Nor should applicants abruptly shut down their accounts upon applying. "Continue to post as you normally post – just don't post anything about the CIA," she told Morell.
Dorsey, who joined the agency as a Soviet Ground Forces analyst in 1989, also shared some details about her own experience rising through the ranks as a young, African-American woman. After a senior analyst made a dismissive comment early in her career, she said, "I questioned, 'Did he say that because I'm young, did he say it because I'm black, or did he say it because I was a female?' I set off on a journey to ensure no one ever said that about me," Dorsey said. "I was very much focused on setting a standard that I was just as good as anyone else. And that has followed me throughout my career."
It has also informed Dorsey's approach to her role today, she says, noting that while the CIA has made "significant strides" in boosting diversity in its ranks and leadership – including by naming its first-ever female director, Gina Haspel – "we can't rest on our laurels, and we still have much more work to do."
The agency – whose own internal reports have cited the need for cultural and systemic changes in the way it advances its employees – is known to have struggled in some of its efforts to attract and meaningfully accommodate applicants of non-white, non-male, non-heterosexual backgrounds.
"As we look at diversity and inclusion, with our global mission, we need diversity," Dorsey acknowledged. "We need to be inclusive across the board. Because when we're working with other cultures and engaging people of other cultures, that is a part of diversity."

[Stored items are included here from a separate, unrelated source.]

/-- Set the FAULT bits of a mask; SAFETY newly set in a SAFETY_RELEVANT folio is posted to SAF (R411). -/
def State.setFaults (s : State) (p mask : Nat) : State :=
  let s1 := (List.range 32).foldl (fun s i => if bit mask i then s.put (C.FAULT p i) true else s) s
  if bit mask safetyBit && !s.on (C.FAULT p safetyBit) && safetyRelevant p then
    { s1 with saf.posts := s1.saf.posts ++ [.faultSafety p] }
  else s1

/-- Set a unit fault bit and the common bits that its table names (R41, R568). -/
def State.fault (s : State) (p b : Nat) : State := s.setFaults p (2 ^ b + faultCommons p b)

/-- Raise an interrupt. -/
def State.raise (s : State) (f : Fld) : State := s.put f true

/-- Set one of the ERR_ bits of a folio's STATUS (R62). -/
def State.err (s : State) (f : Fld) : State := s.put f true

/-- The fields of a row that a word holds, put together from what `rd` gives for each. -/
def rowWord (rd : Fld → Nat) (p w0 : Nat) (r : Row) : Nat :=
  ((r.inWord w0).map fun j => rd (r.fld p j) % 2 ^ r.width * 2 ^ (r.bit + r.stride * j - w0)).sum

/-- A word of a folio's rows. -/
def rowsWord (rd : Fld → Nat) (p w0 : Nat) : Nat := ((rowsOf p).map (rowWord rd p w0)).sum

/-! ### Faults and interrupts up the tree (R23, R42, R60 to R63) -/

/-- FAULT: a group's is the OR of its children's. -/
def State.faultIn (s : State) : Nat → Nat → Nat
  | 0, p => if s.runs p then s.faultWord p else 0
  | d + 1, p =>
    if !s.runs p then 0
    else if isGroup p then (childPages p).foldl (fun m c => m ||| s.faultIn d c) 0
    else s.faultWord p

/-- The UNIT bits of INT_RAW. -/
def State.intUnit (s : State) (p : Nat) : Nat := rowsWord s.rd p 160

/-- INT_EN. -/
def State.intEn (s : State) (p : Nat) : Nat := rowsWord s.rd p 192

/-- INT_RAW: FAULT, ERROR, CHILD and the UNIT bits. -/
def State.intRawIn (s : State) : Nat → Nat → Nat
  | 0, p => if s.runs p then s.intUnit p else 0
  | d + 1, p =>
    if !s.runs p then 0
    else
      let child := isGroup p && (childPages p).any fun c => (s.intRawIn d c &&& s.intEn c) != 0
      let error := bits (rowsWord s.rd p 128) 19 5 != 0
      b2n (s.faultIn 4 p != 0) * 2 ^ 31 + b2n error * 2 ^ 30 + b2n child * 2 ^ 29 + s.intUnit p

def State.intRaw (s : State) (p : Nat) : Nat := s.intRawIn 5 p

/-- INT_STAT: INT_RAW AND INT_EN. -/
def State.intStat (s : State) (p : Nat) : Nat := s.intRaw p &&& s.intEn p

/-- The host core's interrupt line: INT_STAT of the catalogue is not zero (R63). -/
def State.hostInterrupt (s : State) : Bool := s.intStat 0 != 0

/-- INT_STAT of the catalogue has returned to zero: the next time it does not read zero it is announced afresh (R300). -/
def State.eventsQuiet (s : State) : State :=
  if s.lnk.lastEvent != [] && !s.hostInterrupt then { s with lnk.lastEvent := [] } else s

/-! ### Values moving between the copies -/

/-- Copy fields from one store to another. -/
def copyFlds (src dst : Store) (l : List Fld) : Store := l.foldl (fun st f => st.wr f (src.rd f)) dst

/-- A folio's RWS fields take their staged values (R50 steps 6 and 7). -/
def State.applyStaged (s : State) (p : Nat) : State :=
  { s with regs.cur := copyFlds s.regs.staged s.regs.cur (fieldsOf p .rws) }

/-- The word address of a field. -/
def Fld.word (f : Fld) : Nat := 0x40000000 + f.key / pageBits * 0x1000 + f.key % pageBits / 32 * 4

/-- A field of a folio as it acts on a shot or record of a generation: while the folio shows APPLYING, its staged copy is in force
for what carries the active generation and its old values for what carries an older one (R28, R50 step 7). -/
def State.rdGen (s : State) (p : Nat) (gen : Word) (f : Fld) : Nat :=
  if s.on (C.APPLYING p) && gen.toNat = s.rd CAT.GEN_ACTIVE then s.rdT f else s.rd f

/-- Note the words of RWL changes that applied, for the next ledger record, each once (R243). -/
def noteWords (l : List Nat) (ws : List Nat) : List Nat :=
  ws.foldl (fun l w => if l.contains w then l else l ++ [w]) l

/-- RWL fields of a list take their written values (R46); the words that change are noted for the ledger (R30). -/
def State.applyLiveOf (s : State) (l : List Fld) : State :=
  let changed := l.filter fun f => s.rdS f != s.rd f
  { s with regs.cur := copyFlds s.regs.shadow s.regs.cur changed, pca.rwl := noteWords s.pca.rwl (changed.map Fld.word) }

/-- All RWL fields of a folio take their written values: its block's sample boundary (R46). -/
def State.applyLive (s : State) (p : Nat) : State := s.applyLiveOf (fieldsOf p .rwl)

/-- RWH values take effect on resumption (R47). -/
def State.applyHeld (s : State) (p : Nat) : State :=
  { s with regs.cur := copyFlds s.regs.shadow s.regs.cur (fieldsOf p .rwh) }

/-- Whether a key lies in a folio. -/
def inFolio (p k : Nat) : Bool := k / pageBits = p

/-- A reset of a folio's registers: every field to its reset value (R11). -/
def State.eraseFolio (s : State) (p : Nat) : State :=
  { s with regs := {
      cur := Tab.clear s.regs.cur (inFolio p)
      shadow := Tab.clear s.regs.shadow (inFolio p)
      staged := Tab.clear s.regs.staged (inFolio p) } }

/-- Write a field whose value the device itself puts in force: both the acting value and what a read shows. -/
def State.wrBoth (s : State) (f : Fld) (v : Nat) : State := (s.wr f v).wrS f v

/-- Whether some RWS field of a folio differs from its value in force: COMMIT_STATE.PENDING (R41). -/
def State.rwsPending (s : State) (p : Nat) : Bool := (fieldsOf p .rws).any fun f => s.rdS f != s.rd f

/-! ### The end of a commit (R50 steps 7 and 8) -/

/-- A folio has applied its staged copy: the generation in force there (R41). -/
def State.applied (s : State) (p : Nat) : State :=
  ((s.put (C.STAGED p) false).put (C.APPLYING p) false).wr (C.GEN_LOW p) (s.rd CAT.GEN_ACTIVE)

/-- Every folio has applied: the commit is complete (R50 step 8). -/
def State.finishCommit (s : State) : State :=
  if s.cat.applying && (List.range folioCount).all fun p => !s.on (C.STAGED p) && !s.on (C.APPLYING p) then
    { (s.put CAT.CAT_STAGED false).raise CAT.INT_COMMIT_APPLIED with cat.applying := false }
  else s

/-- The row group whose shots of a frame an engine has, by the frame's map (R206). -/
def Shot.rgOf (sh : Shot) (k : Nat) : Option Nat := (List.range 64).find? fun g => sh.engines.getD g 127 = k

/-- The shot of the window closed last whose buffer-ready toggle an engine's dispatcher has still to receive (R25, R177). -/
def State.toggleDue (s : State) (k : Nat) : Option Shot :=
  match s.acq.closedShot with
  | some sh => if (sh.rgOf k).isSome && (s.engine k).lastSeq != some sh.seq then some sh else none
  | none => none

/-- An engine holds a shot of an older generation than the active one. -/
def State.engineOld (s : State) (k : Nat) : Bool :=
  let old := fun (g : Word) => g.toNat != s.rd CAT.GEN_ACTIVE
  (s.engine k).current.any (fun x => old x.gen) || (s.engine k).pending.any (fun x => old x.gen) || (s.toggleDue k).any fun sh => old sh.gen

/-- PCA holds a column or a frame of an older generation. -/
def State.pcaOld (s : State) : Bool :=
  let old := fun (g : Word) => g.toNat != s.rd CAT.GEN_ACTIVE
  (s.pca.frames.any fun f => old f.gen) || s.pca.columns.any fun c => old c.shot.gen

/-- Shots of an older generation than the active one are in a folio of the engines or of PCA, or beneath it (R50 step 7). -/
def State.holdsOld (s : State) (p : Nat) : Bool :=
  if p = pREG then (List.range 72).any s.engineOld
  else if 0x63 ≤ p && p ≤ 0x6B then (List.range' (8 * (p - 0x63)) 8).any s.engineOld
  else if 0x6F ≤ p then s.engineOld (p - 0x6F)
  else s.pcaOld

/-- Folios that show APPLYING apply once the last shot of the old generation has left them. -/
def State.retireOld (s : State) : State :=
  if !s.cat.applying then s
  else
    let ready := (List.range folioCount).filter fun p => s.on (C.APPLYING p) && !s.holdsOld p
    (ready.foldl (fun s p => (s.applyStaged p).applied p) s).finishCommit

/-! ### The housekeeping-results queue (R25, R341) -/

/-- The results that the queue holds. -/
def resultDepth : Nat := 16

/-- A result reaches SCN, which keeps the newest of each slot while it runs (R332). -/
def State.resultReaches (s : State) (r : HkResult) : State :=
  if s.runs pSCN then
    { s with scn.results := Tab.set none s.scn.results r.slot (some r), scn.fresh := if s.scn.fresh.contains r.slot then s.scn.fresh else s.scn.fresh ++ [r.slot] }
  else s

/-- Every result in the queue has reached its destination. -/
def State.resultsArrive (s : State) : State :=
  s.sense.results.foldl State.resultReaches { s with sense.results := [] }

/-- A result goes into the queue; what fills it has reached its destination by then. -/
def State.pushResult (s : State) (r : HkResult) : State :=
  let s1 := if resultDepth ≤ s.sense.results.length then s.resultsArrive else s
  { s1 with sense.results := s1.sense.results ++ [r] }

/-! ### MRAM write pulses (R395, R509) -/

/-- The next queued word's pulse starts if it may: NVS_OK, and no reset or switch-off of NVS waits for the pulses to end
(R455, R478). -/
def State.startPulse (s : State) : State :=
  let waits := (s.rst.episodes.any fun e => e.toApply.contains pNVS) || s.pwr.turns.head? = some ⟨148, false, true⟩
  if s.on WATCH.ST_NVS_OK && s.runs pNVS && s.nvs.queue != [] && !waits then { s with nvs.pulse := true } else s

/-! ### Service and halting -/

/-- The row group that an engine serves by the map in force, if any (R205, R213). -/
def State.servedBy (s : State) (k : Nat) : Option Nat :=
  (List.range 64).find? fun g => s.rd (REG.ENGINE_OF_RG g) = k

/-- The row that a channel serves under the map that `rd` reads (R32, R115, R116), if any. -/
def rowUnder (rd : Fld → Nat) (ch : Nat) : Option Nat :=
  let k := ch / 33
  let i := ch % 33
  let p := rd (ACQ.SLIDE_POS k)
  let j : Option Nat :=
    if rd (ACQ.SLIDE_EN k) = 1 then (if i < p then some i else if i = p then none else some (i - 1))
    else if i < 32 then some i else none
  match j with
  | some j => if rd (ACQ.DROP_EN k) = 1 && j = rd (ACQ.DROP_POS k) then none else some (32 * k + j)
  | none => none

/-- The channel that serves a row under the map that `rd` reads, none for a dropped row. -/
def channelUnder (rd : Fld → Nat) (r : Nat) : Option Nat :=
  (List.range' (33 * (r / 32)) 33).find? fun c => rowUnder rd c = some r

/-- The row that a channel serves under the map in force. -/
def State.rowOf (s : State) (ch : Nat) : Option Nat := rowUnder s.rd ch

/-- A frame is in acquisition (R147). -/
def State.inFrame (s : State) : Bool := s.acq.frame.isSome

/-- A shot lies between its SHOT_OPEN and its window close. -/
def State.inShot (s : State) : Bool := s.acq.shot.isSome

/-- The timing grid routes frame data: from an accepted trigger until RUN reads 0 and the frame in acquisition has closed (R95). -/
def State.gridInService (s : State) : Bool := s.inFrame || s.acq.inService

/-- An MRAM write request while NVS_OK reads 0 counts in NVS (R509). -/
def State.nvsBlocked (s : State) : State := if s.runs pNVS then (s.count NVS.BLOCKED_CNT 1).raise NVS.INT_BLOCKED else s

end Sys2Proof.Machine
end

Even as the agency aims to seek out differences that reflect the country its workforce serves and the world in which it operates, Dorsey said, an undiminished and unifying quality of its officers is their desire to protect and to serve – ultimately, alongside one another.
"You find yourself going to places you never envisioned yourself going, and doing things you've never envisioned yourself doing. And for me," she told Morell, "What I have found, is not only the importance of mission, but I found a family that comes together – regardless of what's going on – to support each other."